I was given a CSV file to study, it contains strings (words enclosed with
") separated by the currency sign
'¤' (don’t ask me why…), and when I used
readdlm to load its content, the first quote sign is considered to belong to the separator whereas the second one is considered to belong to the actual content, here is a MWE:
f = open("foo.csv", "w")
write(f, "\"here is a content\"¤\"here is another one\"¤\"this is enough\"\n")
x, h = readdlm("foo.csv", '¤'; header = true)
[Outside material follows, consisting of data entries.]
theorem within_shedFailed (n f : Nat) : Within [.moments, .pwb, .spc] s (s.shedFailed n f) :=
  (((within_stamp s).andThen (within_pwb _ _) : Within [.moments, .pwb] s _).andThen
    (within_setOutlet _ _ _) : Within [.moments, .pwb, .spc] s _).andThen (within_setFlag _ _)

theorem within_shedOutlet (e : OutletLoad) : Within [.pwb, .spc] s (s.shedOutlet e) :=
  (((((within_dropOutlet s _).trans (within_dropDemands _ _)).trans (within_pwb _ _)).andThen
    (within_setOutlet _ _ _) : Within [.pwb, .spc] s _).andThen (within_raiseOutcome _ _ _) :
    Within [.pwb, .spc] s _).andThen (within_setFlag _ _)

theorem within_shedPass : Within [.pwb, .spc] s s.shedPass :=
  .foldl _ (fun s _ => .ite (within_shedOutlet s _) (.refl _ s)) _ s

theorem within_restoreLoop (n : Nat) (s : State) :
    Within [.moments, .pwb, .spc] s (State.restoreLoop n s) := by
  induction n generalizing s with
  | zero => exact .refl _ s
  | succ n ih =>
    unfold State.restoreLoop
    split
    · exact .refl _ s
    · split
      · exact ((within_pwb s _).andThen (within_energise _ _ _) :
          Within [.moments, .pwb, .spc] s _).trans (ih _)
      · exact .refl _ s

theorem within_restorePass : Within [.moments, .pwb, .spc] s s.restorePass := within_restoreLoop _ s

theorem within_serveHead (d : Demand) : Within pwbParts s (s.serveHead d) := by
  unfold State.serveHead
  dsimp only
  split
  · exact (within_popDemand s).andThen (within_energise _ _ _)
  · exact ((within_popDemand s).trans (within_pwb _ _)).andThen (within_raiseServed _ _)
  · exact ((within_popDemand s).andThen (within_modSale _ _ _) : Within [.pwb, .fdc] s _).andThen
      (within_tryAuthorise _ _)

theorem within_failHead (d : Demand) (c : FailCause) (b : Bool) :
    Within pwbParts s (s.failHead d c b) := by
  have h : Within [.pwb] s (s.popDemand.setFlagIf b .askShort) :=
    (within_popDemand s).andThen (within_setFlagIf _ _ _)
  unfold State.failHead
  dsimp only
  split
  · exact h.andThen (within_shedFailed _ _ _)
  · exact h.andThen (within_raiseOutcome _ _ _)
  · exact h.andThen (within_pumpFailed _ _ _)

theorem within_recallOne (n : Nat) : Within [.pwb, .lif] s (s.recallOne n) := by
  unfold State.recallOne; split
  · exact .refl _ s
  · exact (within_pwb s _).andThen (within_queueFrame _ _)

theorem within_recallFor (l : List Nat) : Within [.pwb, .lif] s (s.recallFor l) :=
  (Within.foldl _ within_recallOne l s).andThen (within_modHead _ _)

theorem within_askFor (d : Demand) (a : Nat) : Within [.pwb, .lif] s (s.askFor d a) :=
  ((within_pwb s _).trans (within_modHead _ _)).andThen (within_queueFrame _ _)

theorem within_examineLoop (n : Nat) (s : State) : Within pwbParts s (State.examineLoop n s) := by
  induction n generalizing s with
  | zero => exact .refl _ s
  | succ n ih =>
    unfold State.examineLoop
    split
    · exact .refl _ s
    · split
      · exact (within_serveHead s _).trans (ih _)
      · split
        · exact .refl _ s
        · exact (within_recallFor s _).mono (by decide)
        · exact (within_askFor s _ _).mono (by decide)
        · exact (within_failHead s _ _ _).trans (ih _)

theorem within_settle : Within pwbParts s s.settle := by
  unfold State.settle
  dsimp only
  split
  · exact (within_examineLoop _ s).andThen (within_restorePass _)
  · exact within_examineLoop _ s

theorem within_settleSince (b : State) : Within pwbParts s (s.settleSince b) := by
  unfold State.settleSince
  dsimp only
  split
  · exact (within_examineLoop _ s).andThen (within_restorePass _)
  · exact within_examineLoop _ s

/-- What `settle` can answer: the head's examination, with the restore pass after it where it leaves the
queue empty (R55, R57). -/
theorem settle_cases :
    let t := s.examineLoop (s.pwb.demands.length + 1)
    (t.pwb.demands = [] ∧ s.settle = t.restorePass) ∨ (t.pwb.demands ≠ [] ∧ s.settle = t) := by
  unfold State.settle
  dsimp only
  split
  · exact .inl ⟨List.isEmpty_iff.1 ‹_›, rfl⟩
  · exact .inr ⟨fun h => ‹¬ _› (List.isEmpty_iff.2 h), rfl⟩

/-- C has risen or G has fallen since a state (R55). -/
theorem freedSince_iff (b : State) :
    s.freedSince b = true ↔ b.ceiling < s.ceiling ∨ s.load < b.load := by
  simp [State.freedSince]

/-- What `settleSince` can answer: the head's examination, with the restore pass after it where it leaves
the queue empty and C rose, G fell or the queue was not empty before (R55). -/
theorem settleSince_cases (b : State) :
    let t := s.examineLoop (s.pwb.demands.length + 1)
    (t.pwb.demands = [] ∧ (s.freedSince b = true ∨ b.pwb.demands ≠ []) ∧
      s.settleSince b = t.restorePass) ∨
    ((t.pwb.demands ≠ [] ∨ (s.freedSince b = false ∧ b.pwb.demands = [])) ∧ s.settleSince b = t) := by
  unfold State.settleSince
  dsimp only
  split
  next h =>
    simp only [Bool.and_eq_true, Bool.or_eq_true, List.isEmpty_iff, Bool.not_eq_true',
      List.isEmpty_eq_false_iff] at h
    exact .inl ⟨h.1, h.2, rfl⟩
  next h =>
    refine .inr ⟨?_, rfl⟩
    simp only [Bool.and_eq_true, Bool.or_eq_true, List.isEmpty_iff, Bool.not_eq_true',
      List.isEmpty_eq_false_iff, not_and, not_or, ne_eq, not_not, Bool.not_eq_true] at h
    by_cases hd : (s.examineLoop (s.pwb.demands.length + 1)).pwb.demands = []
    · exact .inr (h hd)
    · exact .inl hd

theorem within_appendDemand (k : DemandKind) (a b : Nat) :
    Within [.moments, .pwb] s (s.appendDemand k a b) :=
  (within_stamp s).andThen (within_pwb _ _)

theorem within_submitEnergise (n need : Nat) : Within pwbParts s (s.submitEnergise n need) := by
  unfold State.submitEnergise
  split
  · exact .refl _ s
  · split
    · exact (within_shedFailed s _ _).mono (by decide)
    · dsimp only
      split
      · exact (within_appendDemand s _ _ _).andThen (within_settle _)
      · exact (within_appendDemand s _ _ _).mono (by decide)

theorem within_outletOut (n : Nat) (o : OutletState) : Within [.pwb, .spc] s (s.outletOut n o) :=
  (((within_dropOutlet s n).trans (within_dropDemands _ n)).andThen (within_setOutlet _ _ _) :
    Within [.pwb, .spc] s _).andThen (within_raiseOutcome _ _ _)

theorem within_outletOff (n : Nat) (o : OutletState) : Within pwbParts s (s.outletOff n o) :=
  (within_outletOut s n o).andThen (within_settleSince _ _)

theorem within_releaseLoad (n : Nat) : Within pwbParts s (s.releaseLoad n) :=
  (within_modSale s _ _).andThen (within_settle _)

theorem within_withdrawPump (n : Nat) : Within pwbParts s (s.withdrawPump n) :=
  (within_pwb s _).andThen (within_settleSince _ _)

theorem within_endUnused (n : Nat) (c : AuthCause) (r : LapseReason) :
    Within pwbParts s (s.endUnused n c r) := by
  unfold State.endUnused
  split
  · exact .refl _ s
  · split
    · exact (within_endUnusedCore s _ _ _).andThen (within_withdrawPump _ _)
    · exact (within_endUnusedCore s _ _ _).andThen (within_settle _)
I can’t find a way to parse it correctly with
readdlm, any idea?
h = CSV.read("foo.csv", delim = '¤')
# x[1, 1] = "here is a content"
parses the file correctly
Thanks a lot! I have recently been using
readdlm a lot because for some unknown reason
CSV.read was extremely slow on previous files with which I was working. But it’s actually fast on these new files, so this solves my problem.
Yeah, the issue here is I don’t think
readdlm supports non-ascii delimiters (lots of csv readers don’t). It’s actually newish funcitonality in CSV (as of last fall). If you ever have performance issues w/ CSV.jl, please share! Post here on discourse or open an issue at the JuliaData/CSV.jl repo and I’m happy to help figure out what’s going on.
Thanks @quinnj! I’ll try to find these old files and benchmark them with
readdlm and, if I manage to reproduce the problems I had, post the results either here and tagging you or on the
If it is an old file, I would suspect it is simply latin-1
0xa4, instead of an UTF8
0xc2 0xa4. Does CSV support non-UTF8 encodings?
Frankly, I would just fix the file with
tr or a similar tool to have commas, instead of extending support for these cases.